When Kendra Wright was incarcerated for drug-related offenses at Oregon’s only women’s prison, her then-6-year-old daughter, Selene, was placed in the care of Wright’s grandparents. Prohibited from speaking to Selene, Wright cherished what little contact she had: Wright’s grandmother would call her while Selene was in the same room. “It was the only way I could hear her little voice,” Wright said.
ÎÞÂëÊÓƵ than 75 percent of incarcerated women in Oregon are mothers.
But in 2013, Wright was accepted to the Family Preservation Project, an initiative then run by the Oregon Department of Corrections designed to break intergenerational cycles of incarceration, poverty, and addiction by helping imprisoned mothers maintain relationships with their children. ÎÞÂëÊÓƵ than 75 percent of incarcerated women in Oregon are mothers, and many of their children are at risk of suffering the same traumas they did.
Since 2010, the FPP has helped dozens of women stay connected with their children through special visitations where families can cuddle, paint, and read together; and by encouraging women to invest in children’s education through virtual parent-teacher conferences. Women also attend daily classes and weekly counseling sessions to help them process their experiences and plan for life outside. “Before these women can even think of themselves as mothers, there’s so much work to be done in restoring their own humanity,” said program director Jessica Katz.
When the DOC decided to cut the program’s funding in 2014, Katz, along with past and present participants, launched a letter-writing campaign to local legislators to save it.

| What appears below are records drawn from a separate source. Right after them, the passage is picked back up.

-- ==== Sys2Proof/Laws/StayRouter.lean ====
section
/-! SUPPORT. What the operations of Machine/Router.lean leave alone (Laws/Stays.lean). -/

set_option linter.unusedTactic false
set_option linter.unreachableTactic false
set_option linter.unusedVariables false

namespace Sys2Proof.Machine

variable {α : Type} {π : State → α} {r0 s : State}

theorem pulse_stays (hπ : AllFree π 17596825993226) (n : Nat) (hF : Stays π r0 s) :
    Stays π r0 (pulse n s) := by
  unfold pulse
  try dsimp only
  with_reducible repeat' first
    | assumption | intro _ | apply Stays.ite | apply forEach_stays | apply latchSet_stays (hπ.sub (by decide))
    | apply onAdc_stays (hπ.sub (by decide))

theorem raiseEvr_stays (hπ : AllFree π 524296) (k : Nat) (hF : Stays π r0 s) :
    Stays π r0 (raiseEvr k s) := by
  unfold raiseEvr
  try dsimp only
  with_reducible repeat' first
    | assumption | apply Stays.ite | apply raise_stays (hπ.sub (by decide))

theorem record_stays (hπ : AllFree π 524296) (n src : Nat) (o : Occ) (hF : Stays π r0 s) :
    Stays π r0 (record n src o s) := by
  unfold record
  try dsimp only
  with_reducible repeat' first
    | assumption | apply Stays.ite | apply setChan_stays (hπ.sub (by decide)) | apply raiseEvr_stays (hπ.sub (by decide))

theorem headDone_stays (hπ : AllFree π 524288) (n src : Nat) (hF : Stays π r0 s) :
    Stays π r0 (headDone n src s) := by
  unfold headDone
  try dsimp only
  with_reducible repeat' first
    | assumption | apply Stays.ite | apply setSrcQ_stays (hπ.sub (by decide)) | split

theorem promote_stays (hπ : AllFree π 524297) (e : Nat) (hF : Stays π r0 s) :
    Stays π r0 (promote e s) := by
  unfold promote
  try dsimp only
  with_reducible repeat' first
    | assumption | intro _ | apply Stays.ite | apply upto_stays (hπ.sub (by decide))
    | apply setSrcQ_stays (hπ.sub (by decide)) | apply forEach_stays | apply setChan_stays (hπ.sub (by decide))
    | apply raiseEvr_stays (hπ.sub (by decide)) | apply incMod_stays (hπ.sub (by decide))
    | split

theorem promoteDue_stays (hπ : AllFree π 524297) (n : Nat) (hF : Stays π r0 s) :
    Stays π r0 (promoteDue n s) := by
  unfold promoteDue
  try dsimp only
  with_reducible repeat' first
    | assumption | intro _ | apply forEach_stays | apply promote_stays (hπ.sub (by decide))

theorem deliver_stays (hπ : AllFree π 87965570695179) (n : Nat) (hF : Stays π r0 s) :
    Stays π r0 (deliver n s) := by
  unfold deliver
  try dsimp only
  with_reducible repeat' first
    | assumption | apply promoteDue_stays (hπ.sub (by decide)) | apply upto_stays (hπ.sub (by decide))
    | apply setChan_stays (hπ.sub (by decide)) | apply record_stays (hπ.sub (by decide))
    | apply pulse_stays (hπ.sub (by decide)) | apply headDone_stays (hπ.sub (by decide))
    | apply pmcCount_stays (hπ.sub (by decide)) | split

theorem readRec0_stays (hπ : AllFree π 524320) (n : Nat) (hF : Stays π r0 s) :
    Stays π r0 (readRec0 n s) := by
  unfold readRec0
  try dsimp only
  with_reducible repeat' first
    | assumption | apply respond_stays (hπ.sub (by decide)) | apply setChan_stays (hπ.sub (by decide))
    | split

theorem putEntry_stays (hπ : AllFree π 1048576) (e : LogEnt) (hF : Stays π r0 s) :
    Stays π r0 (putEntry e s) := by
  unfold putEntry
  try dsimp only
  with_reducible repeat' first
    | assumption | apply Stays.ite | simp only [Stays.mk_log (hπ.sub (by decide))]
    | split

theorem dropEntry_stays (hπ : AllFree π 1572872) (full : Bool) (hF : Stays π r0 s) :
    Stays π r0 (dropEntry full s) := by
  unfold dropEntry
  try dsimp only
  with_reducible repeat' first
    | assumption | apply Stays.ite | apply raiseEvr_stays (hπ.sub (by decide)) | simp only [Stays.mk_log (hπ.sub (by decide))]
    | split

theorem putMark_stays (hπ : AllFree π 1048576) (m : LogEnt) (hF : Stays π r0 s) :
    Stays π r0 (putMark m s) := by
  unfold putMark
  try dsimp only
  with_reducible repeat' first
    | assumption | apply Stays.ite | apply putEntry_stays (hπ.sub (by decide))

theorem putBaseMark_stays (hπ : AllFree π 1048576) (e : LogEnt) (hF : Stays π r0 s) :
    Stays π r0 (putBaseMark e s) := by
  unfold putBaseMark
  try dsimp only
  with_reducible repeat' first
    | assumption | apply Stays.ite | apply putMark_stays (hπ.sub (by decide)) | simp only [Stays.mk_log (hπ.sub (by decide))]

theorem putMarks_stays (hπ : AllFree π 1048576) (e : LogEnt) (hF : Stays π r0 s) :
    Stays π r0 (putMarks e s) := by
  unfold putMarks
  try dsimp only
  with_reducible repeat' first
    | assumption | apply Stays.ite | apply putBaseMark_stays (hπ.sub (by decide))
    | apply putEntry_stays (hπ.sub (by decide)) | simp only [Stays.mk_log (hπ.sub (by decide))]
    | split

theorem markSpan_stays (hπ : AllFree π 1048576) (e : LogEnt) (hF : Stays π r0 s) :
    Stays π r0 (markSpan e s) := by
  unfold markSpan
  try dsimp only
  with_reducible repeat' first
    | assumption | apply Stays.ite | simp only [Stays.mk_log (hπ.sub (by decide))]

theorem appendEntry_stays (hπ : AllFree π 1572872) (e : LogEnt) (hF : Stays π r0 s) :
    Stays π r0 (appendEntry e s) := by
  unfold appendEntry
  try dsimp only
  with_reducible repeat' first
    | assumption | apply Stays.ite | apply markSpan_stays (hπ.sub (by decide)) | apply dropEntry_stays (hπ.sub (by decide))
    | apply putMarks_stays (hπ.sub (by decide)) | apply putEntry_stays (hπ.sub (by decide))
    | apply raiseEvr_stays (hπ.sub (by decide)) | simp only [Stays.mk_log (hπ.sub (by decide))]

theorem writeNext_stays (hπ : AllFree π 1572872)  (hF : Stays π r0 s) :
    Stays π r0 (writeNext s) := by
  unfold writeNext
  try dsimp only
  with_reducible repeat' first
    | assumption | apply appendEntry_stays (hπ.sub (by decide)) | simp only [Stays.mk_log (hπ.sub (by decide))]
    | split

theorem submitEntry_stays (hπ : AllFree π 1572872) (e : LogEnt) (hF : Stays π r0 s) :
    Stays π r0 (submitEntry e s) := by
  unfold submitEntry
  try dsimp only
  with_reducible repeat' first
    | assumption | apply Stays.ite | apply appendEntry_stays (hπ.sub (by decide))
    | apply writeNext_stays (hπ.sub (by decide)) | simp only [Stays.mk_log (hπ.sub (by decide))]

theorem rtcSetMark_stays (hπ : AllFree π 1572872) (old new : Nat) (hF : Stays π r0 s) :
    Stays π r0 (rtcSetMark old new s) := by
  unfold rtcSetMark
  try dsimp only
  with_reducible repeat' first
    | assumption | apply Stays.ite | apply submitEntry_stays (hπ.sub (by decide))

theorem nextSubmit_stays (hπ : AllFree π 2)  (hF : Stays π r0 s) :
    Stays π r0 (nextSubmit s).2 := by
  unfold nextSubmit
  try dsimp only
  with_reducible repeat' first
    | assumption | intro _ | apply Stays.ite | apply draw_stays (hπ.sub (by decide))
    | refine Stays.of_snd (by assumption) ?_ | split | dsimp only

theorem submitLog_stays (hπ : AllFree π 1572874)  (hF : Stays π r0 s) :
    Stays π r0 (submitLog s) := by
  unfold submitLog
  try dsimp only
  with_reducible repeat' first
    | assumption | apply Stays.ite | apply nextSubmit_stays (hπ.sub (by decide))
    | apply submitEntry_stays (hπ.sub (by decide)) | simp only [Stays.mk_log (hπ.sub (by decide))]
    | refine Stays.of_snd (by assumption) ?_ | split | dsimp only

theorem goLog_stays (hπ : AllFree π 1572872) (code : Nat) (hF : Stays π r0 s) :
    Stays π r0 (goLog code s) := by
  unfold goLog
  try dsimp only
  with_reducible repeat' first
    | assumption | intro _ | apply submitEntry_stays (hπ.sub (by decide))

theorem emptyLog_stays (hπ : AllFree π 1048576)  (hF : Stays π r0 s) :
    Stays π r0 (emptyLog s) := by
  unfold emptyLog
  try dsimp only
  with_reducible repeat' first
    | assumption | simp only [Stays.mk_log (hπ.sub (by decide))]

theorem keepStopFull_stays (hπ : AllFree π 1048576)  (hF : Stays π r0 s) :
    Stays π r0 (keepStopFull s) := by
  unfold keepStopFull
  try dsimp only
  with_reducible repeat' first
    | assumption | simp only [Stays.mk_log (hπ.sub (by decide))]

theorem logToValley_stays (hπ : AllFree π 1048576)  (hF : Stays π r0 s) :
    Stays π r0 (logToValley s) := by
  unfold logToValley
  try dsimp only
  with_reducible repeat' first
    | assumption | apply Stays.ite | apply baseTurn_stays (hπ.sub (by decide)) | simp only [Stays.mk_log (hπ.sub (by decide))]

theorem valleyMark_stays (hπ : AllFree π 1572872)  (hF : Stays π r0 s) :
    Stays π r0 (valleyMark s) := by
  unfold valleyMark
  try dsimp only
  with_reducible repeat' first
    | assumption | apply Stays.ite | apply dropEntry_stays (hπ.sub (by decide)) | apply putMark_stays (hπ.sub (by decide))
    | split

theorem replayLog_stays (hπ : AllFree π 1572872)  (hF : Stays π r0 s) :
    Stays π r0 (replayLog s) := by
  unfold replayLog
  try dsimp only
  with_reducible repeat' first
    | assumption | intro _ | apply Stays.ite | apply raiseEvr_stays (hπ.sub (by decide))
    | simp only [Stays.mk_log (hπ.sub (by decide))] | split

theorem execDelivery_stays (hπ : AllFree π 87965570695179) (n : Fin 64) (hF : Stays π r0 s) :
    ∃ s1, execDelivery n s = .next s1 ∧ Stays π r0 s1 := by
  refine ⟨_, rfl, ?_⟩
  try dsimp only
  with_reducible repeat' first
    | assumption | apply Stays.ite | apply deliver_stays (hπ.sub (by decide))

theorem execPromotion_stays (hπ : AllFree π 524297) (e : Fin 512) (hF : Stays π r0 s) :
    ∃ s1, execPromotion e s = .next s1 ∧ Stays π r0 s1 := by
  refine ⟨_, rfl, ?_⟩
  try dsimp only
  with_reducible repeat' first
    | assumption | apply Stays.ite | apply promote_stays (hπ.sub (by decide))

theorem execDeadlineWrite_stays (hπ : AllFree π 70368745095177) (m : Master) (i : Fin 3) (v : BitVec 16) (hF : Stays π r0 s) :
    ∃ s1, execDeadlineWrite m i v s = .next s1 ∧ Stays π r0 s1 := by
  refine ⟨_, rfl, ?_⟩
  try dsimp only
  with_reducible repeat' first
    | assumption | intro _ | apply byBus_stays (hπ.sub (by decide)) | apply rwlPath_stays (hπ.sub (by decide))
    | apply plainWrite_stays (hπ.sub (by decide))

theorem execRec0Read_stays (hπ : AllFree π 70368744701992) (m : Master) (n : Fin 64) (hF : Stays π r0 s) :
    ∃ s1, execRec0Read m n s = .next s1 ∧ Stays π r0 s1 := by
  refine ⟨_, rfl, ?_⟩
  try dsimp only
  with_reducible repeat' first
    | assumption | intro _ | apply readAt_stays (hπ.sub (by decide)) | apply readRec0_stays (hπ.sub (by decide))

theorem execSwRaise_stays (hπ : AllFree π 70368744701961) (m : Master) (v : Byte) (hF : Stays π r0 s) :
    ∃ s1, execSwRaise m v s = .next s1 ∧ Stays π r0 s1 := by
  refine ⟨_, rfl, ?_⟩
  try dsimp only
  with_reducible repeat' first
    | assumption | intro _ | apply byBus_stays (hπ.sub (by decide)) | apply forEach_stays
    | apply occur_stays (hπ.sub (by decide))

theorem execLogSubmit_stays (hπ : AllFree π 1572874)  (hF : Stays π r0 s) :
    ∃ s1, execLogSubmit s = .next s1 ∧ Stays π r0 s1 := by
  refine ⟨_, rfl, ?_⟩
  try dsimp only
  with_reducible repeat' first
    | assumption | apply submitLog_stays (hπ.sub (by decide))

theorem execGoLog_stays (hπ : AllFree π 70368745750537) (m : Master) (code : Byte) (hF : Stays π r0 s) :
    ∃ s1, execGoLog m code s = .next s1 ∧ Stays π r0 s1 := by
  refine ⟨_, rfl, ?_⟩
  try dsimp only
  with_reducible repeat' first
    | assumption | intro _ | apply byBus_stays (hπ.sub (by decide)) | apply goLog_stays (hπ.sub (by decide))

theorem execLogWrite_stays (hπ : AllFree π 1572873)  (hF : Stays π r0 s) :
    ∃ s1, execLogWrite s = .next s1 ∧ Stays π r0 s1 := by
  refine ⟨_, rfl, ?_⟩
  try dsimp only
  with_reducible repeat' first
    | assumption | apply Stays.ite | apply writeNext_stays (hπ.sub (by decide)) | apply upto_stays (hπ.sub (by decide))
    | split

theorem execLogDataRead_stays (hπ : AllFree π 70368745750568) (m : Master) (hF : Stays π r0 s) :
    ∃ s1, execLogDataRead m s = .next s1 ∧ Stays π r0 s1 := by
  refine ⟨_, rfl, ?_⟩
  try dsimp only
  with_reducible repeat' first
    | assumption | intro _ | apply Stays.ite | apply readAt_stays (hπ.sub (by decide))
    | apply wrb_stays (hπ.sub (by decide)) | apply wrf_stays (hπ.sub (by decide)) | apply respond_stays (hπ.sub (by decide))
    | simp only [Stays.mk_log (hπ.sub (by decide))]

theorem clearLogFull_stays (hπ : AllFree π 1048576)  (hF : Stays π r0 s) :
    Stays π r0 (clearLogFull s) := by
  unfold clearLogFull
  try dsimp only
  with_reducible repeat' first
    | assumption | apply Stays.ite | apply emptyLog_stays (hπ.sub (by decide)) | apply putEntry_stays (hπ.sub (by decide))

theorem execLogFullClear_stays (hπ : AllFree π 70368745750537) (m : Master) (hF : Stays π r0 s) :
    ∃ s1, execLogFullClear m s = .next s1 ∧ Stays π r0 s1 := by
  refine ⟨_, rfl, ?_⟩
  try dsimp only
  with_reducible repeat' first
    | assumption | intro _ | apply byBus_stays (hπ.sub (by decide)) | apply clearLogFull_stays (hπ.sub (by decide))

theorem execReplayDone_stays (hπ : AllFree π 1572872)  (hF : Stays π r0 s) :
    ∃ s1, execReplayDone s = .next s1 ∧ Stays π r0 s1 := by
  refine ⟨_, rfl, ?_⟩
  try dsimp only
  with_reducible repeat' first
    | assumption | apply Stays.ite | apply replayLog_stays (hπ.sub (by decide))

theorem routerReset_stays (hπ : AllFree π 524288)  (hF : Stays π r0 s) :
    Stays π r0 (routerReset s) := by
  unfold routerReset
  try dsimp only
  with_reducible repeat' first
    | assumption | simp only [Stays.mk_evr (hπ.sub (by decide))]

end Sys2Proof.Machine
end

They succeeded. Today, it’s operated by the YWCA of Greater Portland with state funding.
Selene, now 11, is a much happier child than the girl Wright, now out of prison, remembers five years ago. Without FPP, Wright believes, Selene would have grown up feeling hurt and abandoned: “I don’t think she would have blossomed into the wonderful, amazing young lady she’s becoming.”
Today, Wright, 29, works at Buckley Detoxification Center in Eugene, Oregon, a refuge for people recovering from addictions. “I’m the lead cook, so the focus is to help clients detox in the best ways possible. Nutrition and diet are a huge part of that.”
Patrice Shannon was separated from her grandchildren when she was incarcerated at Coffee Creek Correctional Facility. She and Wright met while inside, and continued their relationship as co-workers in the rehabilitation center’s kitchen. Shannon is just one of the many FPP alums Wright works with lobbying for better legislation to support families separated by incarceration.
Wright was separated from Selene when her daughter was just 6 years old. Selene went to live with Wright’s grandparents. Though they did their best to keep the two in touch, legal complications led to a year and a half of silence. “I would get reports from my grandmother that my daughter was crying in her bedroom closet,” said Wright, who was prohibited from contacting her. When the FPP helped bring Selene to Coffee Creek to visit her mother, in 2013, Wright was nervous. “I didn’t know if she wanted me to hug her, or if I should hold her a few seconds longer,” Wright says. “I was relieved and astonished at how beautiful she was and how tall she had gotten.” Wright was able to speak with Selene regularly from then on, and bought her a puppy, Lilly, for her birthday.
Wright regularly visits Selene at her grandparents’ house, where Selene still lives. She fits in as much time with her daughter as she can between work and school.
They laugh easily, tease often, and enjoy doing activities together, like baking.
Wright now lives with her sister and nephew. “I’m still in the process of getting on my feet,” Wright says. The hope is that once she has an apartment of her own, Selene will be able to live with her. “If she wants to,” Wright laughs. “I have a lot more rules than her [great-]grandparents.”
Wright started attending community college last fall, where she is working toward a degree in human services and child development, with plans to get a master’s degree in social work. “I came from a pretty abusive, poverty-stricken childhood and everything that comes with it—drugs, you name it. I’ve always known I was supposed to help people. I just didn’t know to what capacity until my own experience unfolded.”
“When I tell my story, I more or less tell my daughter’s story,” Wright says. “I talk about her experience because her experience is the one that I think matters most—yet it’s the one that typically doesn’t get heard.”
Selene today is a “complete 180” from the 6-year-old Wright remembers when she was first incarcerated. “She tries out for talent shows. She’s popular.” And in Wright’s opinion, it’s all because of FPP. Without it, she says, “I don’t think we would be very close. I think she’d be more hurt and angry as a little person.”
“I have to give back what was given to me,” Wright says of her motivation to continue fighting for incarcerated mothers and their children. She recently lobbied at the capitol—and took Selene along with her. “I have to pay forward what I received. That’s how it works.”